▶ [Records for the exercise]:
********

-- ==== Sys2Proof/Laws/Ops.lean ====
section
/-! SUPPORT. What the shared operations can do: taking a trap and its end, the releases of waits and the updates of barrier objects, queues
that stop, reports, and writes to home memory. -/

namespace Sys2Proof.Laws

open Sys2Proof Sys2Proof.Machine

/-! ### Taking a trap (R360 to R362) -/

theorem zipIdx_map_lane (g : Group) (f : Lane × Nat → Lane) (l : Nat) (hl : l < g.lanes.length) :
    (g.lanes.zipIdx.map f).getD l Lane.none = f (g.lane l, l) := by
  simp [List.getD_eq_getElem?_getD, Group.lane, hl]

/-- Handler entry, as the statements say it. -/
theorem enterHandler_enters (g : Group) (x : Cause) (T : Mask) (tpc taddr tinfo : W64) :
    EntersHandler g { enterHandler g x T tpc taddr tinfo with susp := [], resume := none } x T tpc taddr tinfo where
  registers := rfl
  lanes := fun l hl => by
    show (g.lanes.zipIdx.map _).getD l Lane.none = _
    rw [zipIdx_map_lane g _ l hl]
    rfl
  latches := rfl
  rest := rfl

/-- A cause that a handler can take: the group enters its handler, and nothing else changes. -/
theorem takeTrap_canTrap {s : State} {gid : Nat} {g : Group} (hg : mget s.groups gid = some g) (h : canTrap g) (x : Cause) (T : Mask)
    (tpc taddr tinfo : W64) :
    takeTrap s gid x T tpc taddr tinfo =
      { s with groups := mput s.groups gid { enterHandler g x T tpc taddr tinfo with susp := [], resume := none } } := by
  have : (g.trap.handler = 0#64 || decide (g.inHandler ≠ 0#32)) = false := by simp [h.1, h.2]
  simp only [takeTrap, hg, this]
  simp [onGroup, mupd, hg]

/-- With no handler, or in one, the context stops. -/
theorem takeTrap_stops {s : State} {gid : Nat} {g : Group} (hg : mget s.groups gid = some g) (h : ¬ canTrap g) (x : Cause) (T : Mask)
    (tpc taddr tinfo : W64) : takeTrap s gid x T tpc taddr tinfo = stopContext s gid x := by
  unfold canTrap at h
  simp only [takeTrap, hg]
  rw [if_pos (by by_cases h0 : g.trap.handler = 0#64 <;> simp_all)]

/-- With a lane still in the handler its end changes nothing. -/
theorem endHandler_inHandler {g : Group} (h : g.inHandler ≠ 0#32) : endHandler g = g := by simp [endHandler, h]

/-- The end of a handler makes the parked lanes active, and changes no other lane. -/
theorem endHandler_lane {g : Group} (h : g.inHandler = 0#32) (l : Nat) (hl : l < g.lanes.length) (h32 : l < 32) :
    (endHandler g).lane l = if (g.lane l).st = .parked then { g.lane l with st := .active } else g.lane l := by
  have e : endHandler g = emptyLatches (g.onLanes (g.inState .parked) (fun x => { x with st := .active })) := if_pos h
  rw [e]
  refine (onLanes_lane g (g.inState .parked) (fun x => { x with st := .active }) l hl).trans ?_
  simp [Group.inState, has_maskBy _ _ h32]

/-! ### Waits and barrier objects (R31, R32, R210) -/

theorem map_lane (g : Group) (f : Lane → Lane) (l : Nat) (hl : l < g.lanes.length) : (g.lanes.map f).getD l Lane.none = f (g.lane l) := by
  simp [List.getD_eq_getElem?_getD, Group.lane, hl]

/-- A release makes each lane whose wait satisfies the test active at the next word, or parked beside a handler, and no other. -/
theorem releaseWhere_lane (g : Group) (p : Wait → Bool) (l : Nat) (hl : l < g.lanes.length) :
    (releaseWhere g p).lane l =
      if (g.lane l).st = .blocked ∧ (∃ w, (g.lane l).wait = some w ∧ p w = true) then releaseLane (decide (g.inHandler ≠ 0#32)) (g.lane l) else g.lane l := by
  show (g.lanes.map _).getD l Lane.none = _
  rw [map_lane g _ l hl]
  cases (g.lane l).st <;> cases (g.lane l).wait <;> simp

/-- What a release leaves of its group besides the lanes. -/
theorem releaseWhere_rest (g : Group) (p : Wait → Bool) : releaseWhere g p = { g with lanes := (releaseWhere g p).lanes } := rfl

/-- What a release in a team leaves of a group. -/
theorem releaseTeam_group (s : State) (tid : Nat) (p : Wait → Bool) (gid : Nat) :
    mget (releaseTeam s tid p).groups gid = (mget s.groups gid).map (fun g => if g.team = tid then releaseWhere g p else g) := by
  show mget (List.map _ s.groups) gid = _
  induction s.groups with
  | nil => rfl
  | cons q m ih =>
    obtain ⟨k, g⟩ := q
    by_cases hk : k = gid <;> by_cases ht : g.team = tid <;> simp_all [mget]

/-- A completed phase: the object stands at the next one, with its counts at zero. -/
theorem next_phase (b : Barrier) : b.next = { b with phase := (b.phase + 1) % 2 ^ 32, arrived := 0, landed := 0, xbytes := 0 } := rfl

theorem arrive_expect (b : Barrier) : b.arrive.expect = b.expect ∧ b.arrive.arrived = min (b.arrived + 1) 8191 := ⟨rfl, rfl⟩

/-! ### Queues (R343) -/

/-- A change of a queue changes that queue alone. -/
theorem queueAt_onQueue (s : State) (fe slot : Nat) (f : Queue → Queue) (fe' slot' : Nat) :
    queueAt (onQueue s fe slot f) fe' slot' = if fe' = fe ∧ slot' = slot then (queueAt s fe slot).map f else queueAt s fe' slot' := by
  simp only [queueAt, onQueue, mget_mupd]
  by_cases h1 : fe' = fe
  · subst h1
    cases mget s.frontEnds fe' with
    | none => by_cases h2 : slot' = slot <;> simp [h2]
    | some x => by_cases h2 : slot' = slot <;> simp [h2, mget_mupd]
  · simp [h1]

/-- A queue with no earlier failure that stops: its code, sub-launch and packet are kept, and it is to be reset. -/
theorem stopQueue_queue {s : State} {fe slot : Nat} {q : Queue} (hq : queueAt s fe slot = some q) (h : q.code = 0) (code sub index : Nat) :
    queueAt (stopQueue s fe slot code sub index) fe slot = some { q with code := code, sub := sub, failAt := index, stopping := .reset } := by
  have := queueAt_onQueue s fe slot (fun q => { q with code := code, sub := sub, failAt := index, stopping := .reset }) fe slot
  have e : (decide (q.code ≠ 0) && decide (q.failAt ≤ index)) = false := by simp [h]
  simp only [stopQueue, hq, e]
  exact this.trans (by simp [hq])

/-- The first code of a queue stands, unless an earlier packet fails. -/
theorem stopQueue_stands {s : State} {fe slot : Nat} {q : Queue} (hq : queueAt s fe slot = some q) (h : q.code ≠ 0) {index : Nat}
    (hi : q.failAt ≤ index) (code sub : Nat) : stopQueue s fe slot code sub index = s := by
  simp [stopQueue, hq, h, hi]

/-! ### Writes to home memory, and reports (R193, R399, R400) -/

/-- What a write to home memory may change of the machine: memory with its codes, the writes that wait, and the copies and leases of the
caches. -/
def homeOnly (s t : State) : Prop :=
  t = { s with mem := t.mem, forms := t.forms, upsets := t.upsets, poison := t.poison, writes := t.writes, cores := t.cores, dies := t.dies }

theorem homeOnly_refl (s : State) : homeOnly s s := rfl

theorem homeOnly_trans {s t u : State} (h1 : homeOnly s t) (h2 : homeOnly t u) : homeOnly s u := by
  unfold homeOnly at *; rw [h2, h1]

theorem homeOnly_writes (s : State) (ws : List MWrite) : homeOnly s { s with writes := ws } := rfl

/-- A change of the worlds beside it. -/
theorem homeOnly_worlds {s t : State} (h : homeOnly s t) (m : SMap World) : homeOnly { s with worlds := m } { t with worlds := m } := by
  unfold homeOnly at *; rw [h]

theorem setForm_homeOnly (s : State) (f : Form) (u : Nat) : homeOnly s (setForm s f u) := by
  unfold setForm; split <;> rfl

theorem setForms_homeOnly (s : State) (f : Form) (us : List Nat) : homeOnly s (us.foldl (fun (s : State) u => setForm s f u) s) :=
  foldl_keeps (P := homeOnly s) (fun t u h => homeOnly_trans h (setForm_homeOnly t f u)) us (homeOnly_refl s)

theorem foldl_homeOnly {β : Type} {f : State → β → State} (h : ∀ s b, homeOnly s (f s b)) (l : List β) (s : State) :
    homeOnly s (l.foldl f s) :=
  foldl_keeps (P := homeOnly s) (fun t b ht => homeOnly_trans ht (h t b)) l (homeOnly_refl s)

theorem mergeUnit_homeOnly (bad : Nat → Bool) (s : State) (u : Nat) : homeOnly s (mergeUnit bad s u) := by
  unfold mergeUnit; split
  · rfl
  · rfl
  · split <;> rfl

theorem writeErrors_homeOnly (bad : Nat → Bool) (s : State) (pa n : Nat) : homeOnly s (writeErrors bad s pa n) := by
  refine homeOnly_trans (foldl_homeOnly (fun s u => ?_) (bigUnits pa n) s) rfl
  split
  · rfl
  · exact mergeUnit_homeOnly bad s u

theorem homePut_homeOnly (s : State) (w pa : Nat) (bs : List Byte) : homeOnly s (homePut s w pa bs) := by
  unfold homePut; split
  · rfl
  · exact homeOnly_trans (homeOnly_trans (writeErrors_homeOnly (foreign s w) s pa bs.length) (setForms_homeOnly _ (.plain (keyOf s w)) _)) rfl

theorem settleWrite_homeOnly (s : State) (w : MWrite) : homeOnly s (settleWrite s w) := by
  unfold settleWrite; split
  · exact homePut_homeOnly s _ _ _
  · exact foldl_homeOnly (fun s r => homePut_homeOnly s _ _ _) _ s

theorem settleList_homeOnly (ws : List MWrite) (s : State) : homeOnly s (settleList ws s) := by
  induction ws generalizing s with
  | nil => rfl
  | cons w ws ih =>
    unfold settleList; split
    · exact homeOnly_trans (settleWrite_homeOnly s w) (ih _)
    · rfl

theorem settle_homeOnly (s : State) : homeOnly s (settle s) := settleList_homeOnly _ s

theorem requestLines_homeOnly (s : State) (agent : Option Nat) (pa n : Nat) : homeOnly s (requestLines s agent pa n) := by
  unfold requestLines; dsimp only; split <;> rfl

theorem dirtyOn_homeOnly (s : State) (die pa : Nat) : homeOnly s (dirtyOn s die pa) := rfl

theorem drainGo_homeOnly (fuel : Nat) (s : State) (id : Nat) : homeOnly s (drainGo fuel s id) := by
  induction fuel generalizing s id with
  | zero => rfl
  | succ fuel ih =>
    unfold drainGo; split
    · rfl
    · rename_i w _
      have h := homeOnly_trans (requestLines_homeOnly s w.core w.pa w.bytes.length) (foldl_homeOnly ih (drainFirst s.writes w) _)
      dsimp only
      split
      · exact homeOnly_trans (homeOnly_trans h (dirtyOn_homeOnly _ _ _)) (homeOnly_writes _ _)
      · exact homeOnly_trans h (homeOnly_writes _ _)

theorem drain_homeOnly (s : State) (id : Nat) : homeOnly s (drain s id) := drainGo_homeOnly _ s id

theorem flushBytes_homeOnly (s : State) (pa n : Nat) : homeOnly s (flushBytes s pa n) := by
  unfold flushBytes; split
  · have h : homeOnly s ((s.writes.filter (fun w => w.overlaps pa n)).foldl (fun s (w : MWrite) => drain s w.id) s) :=
      foldl_homeOnly (fun t (w : MWrite) => drain_homeOnly t w.id) _ s
    exact homeOnly_trans (homeOnly_trans h (homeOnly_writes _ _)) (settle_homeOnly _)
  · rfl

theorem deviceWrite_homeOnly (s : State) (world pa : Nat) (bs : List Byte) : homeOnly s (deviceWrite s world pa bs) :=
  homeOnly_trans (flushBytes_homeOnly s _ _) (homePut_homeOnly _ _ _ _)

/-- A record in a world's event queue changes home memory, its copies and the world's count alone. -/
theorem worldRecord_only (s : State) (w : Nat) (e : EvRec) :
    homeOnly { s with worlds := (worldRecord s w e).worlds } (worldRecord s w e) := by
  unfold worldRecord; split
  · rfl
  · dsimp only
    split
    · rename_i x _ _
      exact homeOnly_worlds (homeOnly_trans (deviceWrite_homeOnly s w (x.evFrame + 0x40 + 16 * (x.count % 64)) e.bytes)
        (deviceWrite_homeOnly _ w x.evFrame (leBytes 8 (x.count + 1)))) _
    · rfl

/-- A report reaches the host, and changes nothing else but home memory and the world's count. -/
theorem report_only (s : State) (world : Option Nat) (cls kind index sub : Nat) :
    homeOnly { s with
      worlds := (report s world cls kind index sub).worlds
      ctl := { s.ctl with events := ⟨s.clock, cls, world.isNone, world.getD 0, kind, index, sub⟩ :: s.ctl.events } } (report s world cls kind index sub) := by
  cases world with
  | none => rfl
  | some w => exact worldRecord_only _ w _

theorem worldRecord_wf {s : State} (h : Memory.wf s.mem = true) (w : Nat) (e : EvRec) : Memory.wf (worldRecord s w e).mem = true := by
  unfold worldRecord; split
  · exact h
  · dsimp only
    split
    · exact deviceWrite_wf (deviceWrite_wf h _ _ _) _ _ _
    · exact h

theorem report_wf {s : State} (h : Memory.wf s.mem = true) (world : Option Nat) (cls kind index sub : Nat) :
    Memory.wf (report s world cls kind index sub).mem = true := by
  cases world with
  | none => exact h
  | some w =>
    let s' : State := { s with ctl := { s.ctl with events := ⟨s.clock, cls, false, w, kind, index, sub⟩ :: s.ctl.events } }
    exact worldRecord_wf (s := s') h w ⟨s.clock, cls, false, w, kind, index, sub⟩

end Sys2Proof.Laws
end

********

Your reply is to repeat, unchanged, the lines above running from the one with "cases mget s.frontEnds fe' with" up to and including the one with "simp [stopQueue, hq, h, hi]".

▶ [Reply]:
    cases mget s.frontEnds fe' with
    | none => by_cases h2 : slot' = slot <;> simp [h2]
    | some x => by_cases h2 : slot' = slot <;> simp [h2, mget_mupd]
  · simp [h1]

/-- A queue with no earlier failure that stops: its code, sub-launch and packet are kept, and it is to be reset. -/
theorem stopQueue_queue {s : State} {fe slot : Nat} {q : Queue} (hq : queueAt s fe slot = some q) (h : q.code = 0) (code sub index : Nat) :
    queueAt (stopQueue s fe slot code sub index) fe slot = some { q with code := code, sub := sub, failAt := index, stopping := .reset } := by
  have := queueAt_onQueue s fe slot (fun q => { q with code := code, sub := sub, failAt := index, stopping := .reset }) fe slot
  have e : (decide (q.code ≠ 0) && decide (q.failAt ≤ index)) = false := by simp [h]
  simp only [stopQueue, hq, e]
  exact this.trans (by simp [hq])

/-- The first code of a queue stands, unless an earlier packet fails. -/
theorem stopQueue_stands {s : State} {fe slot : Nat} {q : Queue} (hq : queueAt s fe slot = some q) (h : q.code ≠ 0) {index : Nat}
    (hi : q.failAt ≤ index) (code sub : Nat) : stopQueue s fe slot code sub index = s := by
  simp [stopQueue, hq, h, hi]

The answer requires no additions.